DIRECTIONS.
Of all the entries below, retype only the lines from the one with "-- ==== Sys2Proof/Machine/Images.lean" through the one with "deriving DecidableEq, Repr", exactly as they appear.

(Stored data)
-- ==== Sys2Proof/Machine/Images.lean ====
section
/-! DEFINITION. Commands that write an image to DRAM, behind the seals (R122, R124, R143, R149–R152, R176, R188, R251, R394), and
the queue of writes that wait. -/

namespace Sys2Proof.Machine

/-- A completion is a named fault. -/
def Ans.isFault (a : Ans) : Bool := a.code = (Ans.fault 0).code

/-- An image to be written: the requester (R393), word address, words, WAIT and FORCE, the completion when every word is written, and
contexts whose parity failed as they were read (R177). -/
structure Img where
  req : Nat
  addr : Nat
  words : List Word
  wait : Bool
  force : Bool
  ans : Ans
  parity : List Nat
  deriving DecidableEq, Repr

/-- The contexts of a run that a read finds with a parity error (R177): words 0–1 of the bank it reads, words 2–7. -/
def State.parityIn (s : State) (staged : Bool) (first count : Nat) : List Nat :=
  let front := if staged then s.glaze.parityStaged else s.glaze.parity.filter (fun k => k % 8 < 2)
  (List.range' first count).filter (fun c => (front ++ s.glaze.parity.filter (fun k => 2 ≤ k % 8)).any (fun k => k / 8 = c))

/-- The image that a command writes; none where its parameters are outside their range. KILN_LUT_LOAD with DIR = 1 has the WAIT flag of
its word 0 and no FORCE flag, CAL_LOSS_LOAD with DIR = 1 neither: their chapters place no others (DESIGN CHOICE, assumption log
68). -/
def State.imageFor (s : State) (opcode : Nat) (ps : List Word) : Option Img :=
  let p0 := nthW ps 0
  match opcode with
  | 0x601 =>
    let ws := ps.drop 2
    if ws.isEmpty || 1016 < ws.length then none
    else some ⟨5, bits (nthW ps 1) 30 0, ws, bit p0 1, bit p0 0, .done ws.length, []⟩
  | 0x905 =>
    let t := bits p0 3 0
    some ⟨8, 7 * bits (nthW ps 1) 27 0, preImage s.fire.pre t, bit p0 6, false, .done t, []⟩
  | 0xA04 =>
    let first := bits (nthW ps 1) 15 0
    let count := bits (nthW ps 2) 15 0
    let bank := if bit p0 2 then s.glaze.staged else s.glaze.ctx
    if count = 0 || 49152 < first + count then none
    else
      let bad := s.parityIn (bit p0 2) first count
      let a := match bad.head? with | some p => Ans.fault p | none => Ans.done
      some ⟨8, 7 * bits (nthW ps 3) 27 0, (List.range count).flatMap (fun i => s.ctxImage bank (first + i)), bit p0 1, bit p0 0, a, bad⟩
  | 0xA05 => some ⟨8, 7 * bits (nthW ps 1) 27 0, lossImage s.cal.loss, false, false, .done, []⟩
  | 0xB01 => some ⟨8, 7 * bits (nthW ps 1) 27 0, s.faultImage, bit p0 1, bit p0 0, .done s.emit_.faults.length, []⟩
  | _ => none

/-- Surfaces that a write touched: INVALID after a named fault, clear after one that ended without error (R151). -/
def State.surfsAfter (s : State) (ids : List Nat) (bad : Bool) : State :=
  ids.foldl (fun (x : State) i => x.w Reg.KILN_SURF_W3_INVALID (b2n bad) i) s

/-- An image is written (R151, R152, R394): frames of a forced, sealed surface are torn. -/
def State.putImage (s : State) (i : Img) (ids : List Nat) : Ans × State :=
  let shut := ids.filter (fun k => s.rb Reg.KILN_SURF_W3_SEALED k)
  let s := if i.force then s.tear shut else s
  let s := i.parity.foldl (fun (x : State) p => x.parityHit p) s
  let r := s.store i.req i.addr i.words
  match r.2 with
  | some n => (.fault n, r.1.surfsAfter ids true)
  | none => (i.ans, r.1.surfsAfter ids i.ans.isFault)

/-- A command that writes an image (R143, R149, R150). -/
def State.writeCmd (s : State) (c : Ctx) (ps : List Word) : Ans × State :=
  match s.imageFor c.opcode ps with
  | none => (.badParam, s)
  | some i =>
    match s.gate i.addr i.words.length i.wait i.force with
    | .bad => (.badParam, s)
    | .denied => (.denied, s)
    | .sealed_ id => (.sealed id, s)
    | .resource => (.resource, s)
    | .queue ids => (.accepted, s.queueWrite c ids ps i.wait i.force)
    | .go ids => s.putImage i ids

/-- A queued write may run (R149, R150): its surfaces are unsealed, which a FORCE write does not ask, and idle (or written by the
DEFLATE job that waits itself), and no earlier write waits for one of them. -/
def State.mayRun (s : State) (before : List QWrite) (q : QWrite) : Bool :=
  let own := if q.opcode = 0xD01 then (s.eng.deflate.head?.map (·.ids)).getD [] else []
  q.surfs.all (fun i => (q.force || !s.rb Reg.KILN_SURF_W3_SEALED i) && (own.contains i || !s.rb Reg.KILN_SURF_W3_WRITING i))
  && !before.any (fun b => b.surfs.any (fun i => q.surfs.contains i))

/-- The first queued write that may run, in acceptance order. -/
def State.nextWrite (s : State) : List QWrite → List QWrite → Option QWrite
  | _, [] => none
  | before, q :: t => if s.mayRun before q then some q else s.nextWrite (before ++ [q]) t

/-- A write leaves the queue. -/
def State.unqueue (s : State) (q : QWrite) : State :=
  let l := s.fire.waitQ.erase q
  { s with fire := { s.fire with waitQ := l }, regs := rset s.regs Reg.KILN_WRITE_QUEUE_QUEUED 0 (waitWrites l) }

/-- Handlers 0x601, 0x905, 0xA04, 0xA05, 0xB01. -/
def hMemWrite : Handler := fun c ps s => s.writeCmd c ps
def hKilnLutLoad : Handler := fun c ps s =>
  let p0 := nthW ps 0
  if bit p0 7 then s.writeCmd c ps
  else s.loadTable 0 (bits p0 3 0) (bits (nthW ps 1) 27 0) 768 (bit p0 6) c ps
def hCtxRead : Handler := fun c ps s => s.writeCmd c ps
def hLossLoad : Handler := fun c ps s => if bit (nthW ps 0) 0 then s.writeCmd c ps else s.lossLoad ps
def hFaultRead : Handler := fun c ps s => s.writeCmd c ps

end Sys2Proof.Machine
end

---

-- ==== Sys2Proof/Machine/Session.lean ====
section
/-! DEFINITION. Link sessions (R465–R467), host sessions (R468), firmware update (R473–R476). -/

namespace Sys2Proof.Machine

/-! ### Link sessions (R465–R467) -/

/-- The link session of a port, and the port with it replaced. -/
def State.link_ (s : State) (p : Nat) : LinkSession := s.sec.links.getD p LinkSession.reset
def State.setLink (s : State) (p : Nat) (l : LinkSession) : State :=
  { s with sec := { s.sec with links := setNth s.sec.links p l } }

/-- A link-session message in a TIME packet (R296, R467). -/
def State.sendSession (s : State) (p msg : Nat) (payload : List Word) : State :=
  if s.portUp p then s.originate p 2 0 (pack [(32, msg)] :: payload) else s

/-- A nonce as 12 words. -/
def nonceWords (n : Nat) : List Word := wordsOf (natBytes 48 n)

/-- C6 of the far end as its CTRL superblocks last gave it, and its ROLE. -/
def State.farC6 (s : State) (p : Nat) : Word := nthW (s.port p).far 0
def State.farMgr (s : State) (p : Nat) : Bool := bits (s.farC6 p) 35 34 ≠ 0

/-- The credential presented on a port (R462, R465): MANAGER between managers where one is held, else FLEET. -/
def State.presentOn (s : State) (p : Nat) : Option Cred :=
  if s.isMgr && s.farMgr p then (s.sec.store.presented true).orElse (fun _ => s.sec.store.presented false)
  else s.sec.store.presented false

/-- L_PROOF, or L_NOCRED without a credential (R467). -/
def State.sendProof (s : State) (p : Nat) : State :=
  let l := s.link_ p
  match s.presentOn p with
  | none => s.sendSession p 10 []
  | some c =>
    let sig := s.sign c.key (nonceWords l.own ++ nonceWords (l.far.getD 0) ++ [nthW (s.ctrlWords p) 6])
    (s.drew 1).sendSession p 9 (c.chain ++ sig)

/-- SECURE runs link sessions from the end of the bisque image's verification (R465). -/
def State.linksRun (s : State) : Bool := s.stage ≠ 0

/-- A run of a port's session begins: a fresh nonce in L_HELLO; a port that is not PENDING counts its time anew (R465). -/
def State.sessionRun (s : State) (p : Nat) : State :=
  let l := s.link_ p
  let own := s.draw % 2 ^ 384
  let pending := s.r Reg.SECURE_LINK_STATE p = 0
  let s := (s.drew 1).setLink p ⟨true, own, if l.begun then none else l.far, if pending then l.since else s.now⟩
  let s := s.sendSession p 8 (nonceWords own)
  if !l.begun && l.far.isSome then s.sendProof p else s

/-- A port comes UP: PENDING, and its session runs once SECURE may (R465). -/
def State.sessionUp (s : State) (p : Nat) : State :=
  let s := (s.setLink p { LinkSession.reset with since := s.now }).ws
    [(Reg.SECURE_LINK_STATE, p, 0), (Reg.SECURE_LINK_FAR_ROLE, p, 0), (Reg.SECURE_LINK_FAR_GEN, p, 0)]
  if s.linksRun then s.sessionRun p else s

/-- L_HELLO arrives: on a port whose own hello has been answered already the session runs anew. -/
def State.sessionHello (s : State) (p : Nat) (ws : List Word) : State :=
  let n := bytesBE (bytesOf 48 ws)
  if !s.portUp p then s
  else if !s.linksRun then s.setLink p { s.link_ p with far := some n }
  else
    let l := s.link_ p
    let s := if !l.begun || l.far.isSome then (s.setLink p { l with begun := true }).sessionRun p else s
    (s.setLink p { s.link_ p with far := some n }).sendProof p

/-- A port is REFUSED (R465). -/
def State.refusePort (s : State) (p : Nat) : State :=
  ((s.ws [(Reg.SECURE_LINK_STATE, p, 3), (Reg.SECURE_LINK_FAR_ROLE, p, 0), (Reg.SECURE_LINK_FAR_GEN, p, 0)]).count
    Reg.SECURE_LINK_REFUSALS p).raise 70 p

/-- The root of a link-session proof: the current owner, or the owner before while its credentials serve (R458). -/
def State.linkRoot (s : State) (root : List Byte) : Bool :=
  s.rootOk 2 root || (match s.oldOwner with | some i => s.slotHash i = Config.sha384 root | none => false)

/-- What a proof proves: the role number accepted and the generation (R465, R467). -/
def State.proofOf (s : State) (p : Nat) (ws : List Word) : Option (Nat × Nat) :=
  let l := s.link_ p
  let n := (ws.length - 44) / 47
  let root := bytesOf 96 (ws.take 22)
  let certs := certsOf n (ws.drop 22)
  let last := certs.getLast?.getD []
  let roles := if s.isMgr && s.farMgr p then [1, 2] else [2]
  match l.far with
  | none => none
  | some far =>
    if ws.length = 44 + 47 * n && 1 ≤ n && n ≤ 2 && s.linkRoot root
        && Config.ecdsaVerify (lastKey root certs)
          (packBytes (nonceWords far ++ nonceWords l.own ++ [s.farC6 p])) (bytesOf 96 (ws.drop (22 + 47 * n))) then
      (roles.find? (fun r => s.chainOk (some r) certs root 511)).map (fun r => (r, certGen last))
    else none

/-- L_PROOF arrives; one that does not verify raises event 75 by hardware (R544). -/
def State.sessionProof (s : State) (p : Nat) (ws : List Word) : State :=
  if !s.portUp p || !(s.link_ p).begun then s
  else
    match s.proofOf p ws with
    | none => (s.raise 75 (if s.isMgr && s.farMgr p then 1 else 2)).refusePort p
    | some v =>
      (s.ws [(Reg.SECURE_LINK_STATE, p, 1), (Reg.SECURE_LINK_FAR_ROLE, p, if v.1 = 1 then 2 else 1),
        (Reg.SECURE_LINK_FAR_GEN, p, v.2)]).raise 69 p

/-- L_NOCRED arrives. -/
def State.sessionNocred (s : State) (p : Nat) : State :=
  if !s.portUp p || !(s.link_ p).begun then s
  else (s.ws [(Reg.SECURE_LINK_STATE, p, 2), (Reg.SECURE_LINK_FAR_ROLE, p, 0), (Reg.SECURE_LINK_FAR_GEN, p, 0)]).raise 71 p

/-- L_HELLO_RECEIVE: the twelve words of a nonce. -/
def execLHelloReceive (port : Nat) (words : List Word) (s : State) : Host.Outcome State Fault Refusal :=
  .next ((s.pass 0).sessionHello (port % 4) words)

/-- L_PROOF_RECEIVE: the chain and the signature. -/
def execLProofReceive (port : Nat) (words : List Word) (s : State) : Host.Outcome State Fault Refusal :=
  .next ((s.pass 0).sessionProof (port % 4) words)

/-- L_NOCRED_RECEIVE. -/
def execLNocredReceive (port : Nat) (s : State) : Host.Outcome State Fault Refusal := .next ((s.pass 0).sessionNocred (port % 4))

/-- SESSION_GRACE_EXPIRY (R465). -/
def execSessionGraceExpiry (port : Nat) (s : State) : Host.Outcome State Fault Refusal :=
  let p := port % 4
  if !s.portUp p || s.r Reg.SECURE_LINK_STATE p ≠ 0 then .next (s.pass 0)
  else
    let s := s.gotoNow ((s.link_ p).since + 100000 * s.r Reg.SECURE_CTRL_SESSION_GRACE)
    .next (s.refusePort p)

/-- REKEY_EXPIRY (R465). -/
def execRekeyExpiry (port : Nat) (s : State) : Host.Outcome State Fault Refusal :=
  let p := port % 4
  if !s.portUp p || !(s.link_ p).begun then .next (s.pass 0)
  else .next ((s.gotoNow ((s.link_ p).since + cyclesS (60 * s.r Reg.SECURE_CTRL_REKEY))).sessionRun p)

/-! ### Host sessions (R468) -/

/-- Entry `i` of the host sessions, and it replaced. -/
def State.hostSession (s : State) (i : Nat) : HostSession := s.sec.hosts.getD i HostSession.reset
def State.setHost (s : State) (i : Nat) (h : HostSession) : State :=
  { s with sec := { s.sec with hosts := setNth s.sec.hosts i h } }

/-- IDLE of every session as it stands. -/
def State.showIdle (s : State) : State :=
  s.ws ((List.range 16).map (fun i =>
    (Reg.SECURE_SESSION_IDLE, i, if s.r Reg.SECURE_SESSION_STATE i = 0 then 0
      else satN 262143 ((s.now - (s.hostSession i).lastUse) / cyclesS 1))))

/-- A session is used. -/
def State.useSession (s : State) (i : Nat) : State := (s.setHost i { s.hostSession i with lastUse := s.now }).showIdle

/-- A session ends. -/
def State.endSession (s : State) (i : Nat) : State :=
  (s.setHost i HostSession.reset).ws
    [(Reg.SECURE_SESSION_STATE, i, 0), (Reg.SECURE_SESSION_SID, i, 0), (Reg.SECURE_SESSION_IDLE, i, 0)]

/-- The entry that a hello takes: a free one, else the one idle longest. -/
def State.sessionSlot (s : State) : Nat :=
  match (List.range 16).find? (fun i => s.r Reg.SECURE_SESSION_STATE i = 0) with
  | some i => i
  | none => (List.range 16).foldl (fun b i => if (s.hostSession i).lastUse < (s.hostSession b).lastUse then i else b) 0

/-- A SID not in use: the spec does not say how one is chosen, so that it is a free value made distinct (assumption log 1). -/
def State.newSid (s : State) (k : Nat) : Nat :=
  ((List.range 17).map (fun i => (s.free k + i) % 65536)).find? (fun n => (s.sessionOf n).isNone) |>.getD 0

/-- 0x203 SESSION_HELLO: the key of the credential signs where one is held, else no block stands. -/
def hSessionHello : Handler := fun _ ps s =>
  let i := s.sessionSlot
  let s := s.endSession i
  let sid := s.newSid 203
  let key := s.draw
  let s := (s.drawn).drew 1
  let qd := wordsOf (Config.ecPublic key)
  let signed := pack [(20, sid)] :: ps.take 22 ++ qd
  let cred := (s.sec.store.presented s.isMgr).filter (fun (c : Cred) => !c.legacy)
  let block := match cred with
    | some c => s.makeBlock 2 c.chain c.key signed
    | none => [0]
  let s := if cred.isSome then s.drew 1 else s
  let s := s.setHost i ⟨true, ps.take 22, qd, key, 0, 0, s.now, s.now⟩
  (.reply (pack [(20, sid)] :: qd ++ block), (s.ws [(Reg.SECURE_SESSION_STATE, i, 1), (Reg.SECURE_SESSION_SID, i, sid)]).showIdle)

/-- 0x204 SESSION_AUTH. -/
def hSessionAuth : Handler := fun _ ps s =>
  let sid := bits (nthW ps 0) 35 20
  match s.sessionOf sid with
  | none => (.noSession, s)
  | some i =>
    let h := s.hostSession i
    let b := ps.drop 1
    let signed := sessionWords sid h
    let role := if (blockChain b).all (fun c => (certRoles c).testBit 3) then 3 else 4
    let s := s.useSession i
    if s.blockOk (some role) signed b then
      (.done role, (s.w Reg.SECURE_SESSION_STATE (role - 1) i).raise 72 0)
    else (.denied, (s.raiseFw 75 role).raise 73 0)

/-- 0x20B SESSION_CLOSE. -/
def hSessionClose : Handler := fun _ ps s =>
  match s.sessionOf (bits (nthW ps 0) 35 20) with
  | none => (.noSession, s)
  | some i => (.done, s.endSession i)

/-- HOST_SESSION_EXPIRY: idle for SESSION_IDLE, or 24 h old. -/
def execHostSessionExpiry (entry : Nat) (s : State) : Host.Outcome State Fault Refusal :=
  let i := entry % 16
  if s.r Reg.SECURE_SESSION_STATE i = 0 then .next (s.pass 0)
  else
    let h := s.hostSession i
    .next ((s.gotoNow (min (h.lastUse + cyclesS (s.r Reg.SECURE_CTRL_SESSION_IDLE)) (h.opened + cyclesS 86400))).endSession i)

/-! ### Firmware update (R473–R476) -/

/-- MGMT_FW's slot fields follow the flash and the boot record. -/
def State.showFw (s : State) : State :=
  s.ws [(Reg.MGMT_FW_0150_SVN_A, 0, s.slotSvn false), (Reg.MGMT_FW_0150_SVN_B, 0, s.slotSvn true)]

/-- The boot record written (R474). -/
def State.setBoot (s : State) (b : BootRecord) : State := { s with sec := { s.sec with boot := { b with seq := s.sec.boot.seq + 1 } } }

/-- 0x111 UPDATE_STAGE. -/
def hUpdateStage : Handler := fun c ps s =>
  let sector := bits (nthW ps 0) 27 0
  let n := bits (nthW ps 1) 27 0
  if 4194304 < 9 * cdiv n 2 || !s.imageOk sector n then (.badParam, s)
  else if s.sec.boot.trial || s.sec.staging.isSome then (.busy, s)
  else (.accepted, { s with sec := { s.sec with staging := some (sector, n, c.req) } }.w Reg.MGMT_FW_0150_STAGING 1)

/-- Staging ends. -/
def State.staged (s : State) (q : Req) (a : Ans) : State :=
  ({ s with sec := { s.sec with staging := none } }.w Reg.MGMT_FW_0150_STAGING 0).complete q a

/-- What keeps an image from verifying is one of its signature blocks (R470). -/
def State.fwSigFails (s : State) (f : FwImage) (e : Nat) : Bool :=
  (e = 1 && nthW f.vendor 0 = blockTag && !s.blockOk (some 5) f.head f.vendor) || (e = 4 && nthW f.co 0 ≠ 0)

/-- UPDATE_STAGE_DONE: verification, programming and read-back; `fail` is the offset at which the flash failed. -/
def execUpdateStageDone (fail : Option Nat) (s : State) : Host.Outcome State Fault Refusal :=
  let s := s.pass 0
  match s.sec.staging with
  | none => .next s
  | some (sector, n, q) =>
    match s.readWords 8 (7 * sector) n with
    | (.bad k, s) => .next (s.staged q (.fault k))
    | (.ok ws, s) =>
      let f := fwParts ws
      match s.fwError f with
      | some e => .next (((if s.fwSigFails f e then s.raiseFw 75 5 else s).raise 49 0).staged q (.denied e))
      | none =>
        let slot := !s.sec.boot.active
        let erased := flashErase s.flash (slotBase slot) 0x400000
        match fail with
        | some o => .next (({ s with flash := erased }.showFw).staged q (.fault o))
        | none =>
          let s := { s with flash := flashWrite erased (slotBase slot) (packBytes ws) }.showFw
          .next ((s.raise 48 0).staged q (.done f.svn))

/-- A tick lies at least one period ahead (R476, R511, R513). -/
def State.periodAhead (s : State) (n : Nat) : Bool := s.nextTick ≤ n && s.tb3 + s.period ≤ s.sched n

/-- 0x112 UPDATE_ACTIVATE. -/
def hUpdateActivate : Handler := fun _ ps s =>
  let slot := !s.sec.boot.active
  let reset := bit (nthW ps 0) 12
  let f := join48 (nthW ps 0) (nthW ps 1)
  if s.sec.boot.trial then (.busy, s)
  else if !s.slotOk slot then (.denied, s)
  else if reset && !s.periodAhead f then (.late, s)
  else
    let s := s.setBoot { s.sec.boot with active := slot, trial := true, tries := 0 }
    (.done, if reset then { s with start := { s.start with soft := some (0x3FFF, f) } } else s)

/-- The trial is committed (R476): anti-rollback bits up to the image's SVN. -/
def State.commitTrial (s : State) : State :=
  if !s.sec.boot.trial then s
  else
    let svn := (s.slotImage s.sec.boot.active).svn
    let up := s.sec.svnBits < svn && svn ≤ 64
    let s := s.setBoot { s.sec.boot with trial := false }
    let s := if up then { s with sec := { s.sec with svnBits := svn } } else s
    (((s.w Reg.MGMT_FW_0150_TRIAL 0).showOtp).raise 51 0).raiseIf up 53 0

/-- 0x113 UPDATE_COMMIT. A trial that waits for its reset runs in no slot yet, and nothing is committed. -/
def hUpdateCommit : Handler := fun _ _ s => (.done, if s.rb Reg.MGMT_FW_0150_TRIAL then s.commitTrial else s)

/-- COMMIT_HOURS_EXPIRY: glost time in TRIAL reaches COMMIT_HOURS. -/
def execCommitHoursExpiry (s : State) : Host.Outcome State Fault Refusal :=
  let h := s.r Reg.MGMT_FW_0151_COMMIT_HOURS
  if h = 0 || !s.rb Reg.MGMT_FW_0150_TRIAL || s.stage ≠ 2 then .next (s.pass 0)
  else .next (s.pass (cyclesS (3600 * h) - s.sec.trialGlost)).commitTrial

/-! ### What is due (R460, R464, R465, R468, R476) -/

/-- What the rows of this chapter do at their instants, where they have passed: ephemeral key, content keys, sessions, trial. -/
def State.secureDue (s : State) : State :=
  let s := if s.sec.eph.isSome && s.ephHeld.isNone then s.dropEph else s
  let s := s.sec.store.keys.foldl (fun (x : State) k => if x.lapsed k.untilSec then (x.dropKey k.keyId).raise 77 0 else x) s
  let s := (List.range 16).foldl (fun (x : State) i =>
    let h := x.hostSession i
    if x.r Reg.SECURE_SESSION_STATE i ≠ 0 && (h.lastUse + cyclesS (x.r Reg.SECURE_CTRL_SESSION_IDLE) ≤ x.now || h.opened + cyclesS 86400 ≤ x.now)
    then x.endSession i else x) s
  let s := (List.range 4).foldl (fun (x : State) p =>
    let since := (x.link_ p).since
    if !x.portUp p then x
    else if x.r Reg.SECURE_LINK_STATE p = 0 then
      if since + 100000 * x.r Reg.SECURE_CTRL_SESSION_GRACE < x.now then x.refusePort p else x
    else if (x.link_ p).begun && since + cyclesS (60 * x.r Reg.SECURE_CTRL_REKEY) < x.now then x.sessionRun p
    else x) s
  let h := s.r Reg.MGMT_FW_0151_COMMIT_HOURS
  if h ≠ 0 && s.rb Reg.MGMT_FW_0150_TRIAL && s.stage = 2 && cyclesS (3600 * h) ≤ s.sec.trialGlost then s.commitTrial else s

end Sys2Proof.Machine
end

SOLUTION FOR THIS PROBLEM.
-- ==== Sys2Proof/Machine/Images.lean ====
section
/-! DEFINITION. Commands that write an image to DRAM, behind the seals (R122, R124, R143, R149–R152, R176, R188, R251, R394), and
the queue of writes that wait. -/

namespace Sys2Proof.Machine

/-- A completion is a named fault. -/
def Ans.isFault (a : Ans) : Bool := a.code = (Ans.fault 0).code

/-- An image to be written: the requester (R393), word address, words, WAIT and FORCE, the completion when every word is written, and
contexts whose parity failed as they were read (R177). -/
structure Img where
  req : Nat
  addr : Nat
  words : List Word
  wait : Bool
  force : Bool
  ans : Ans
  parity : List Nat
  deriving DecidableEq, Repr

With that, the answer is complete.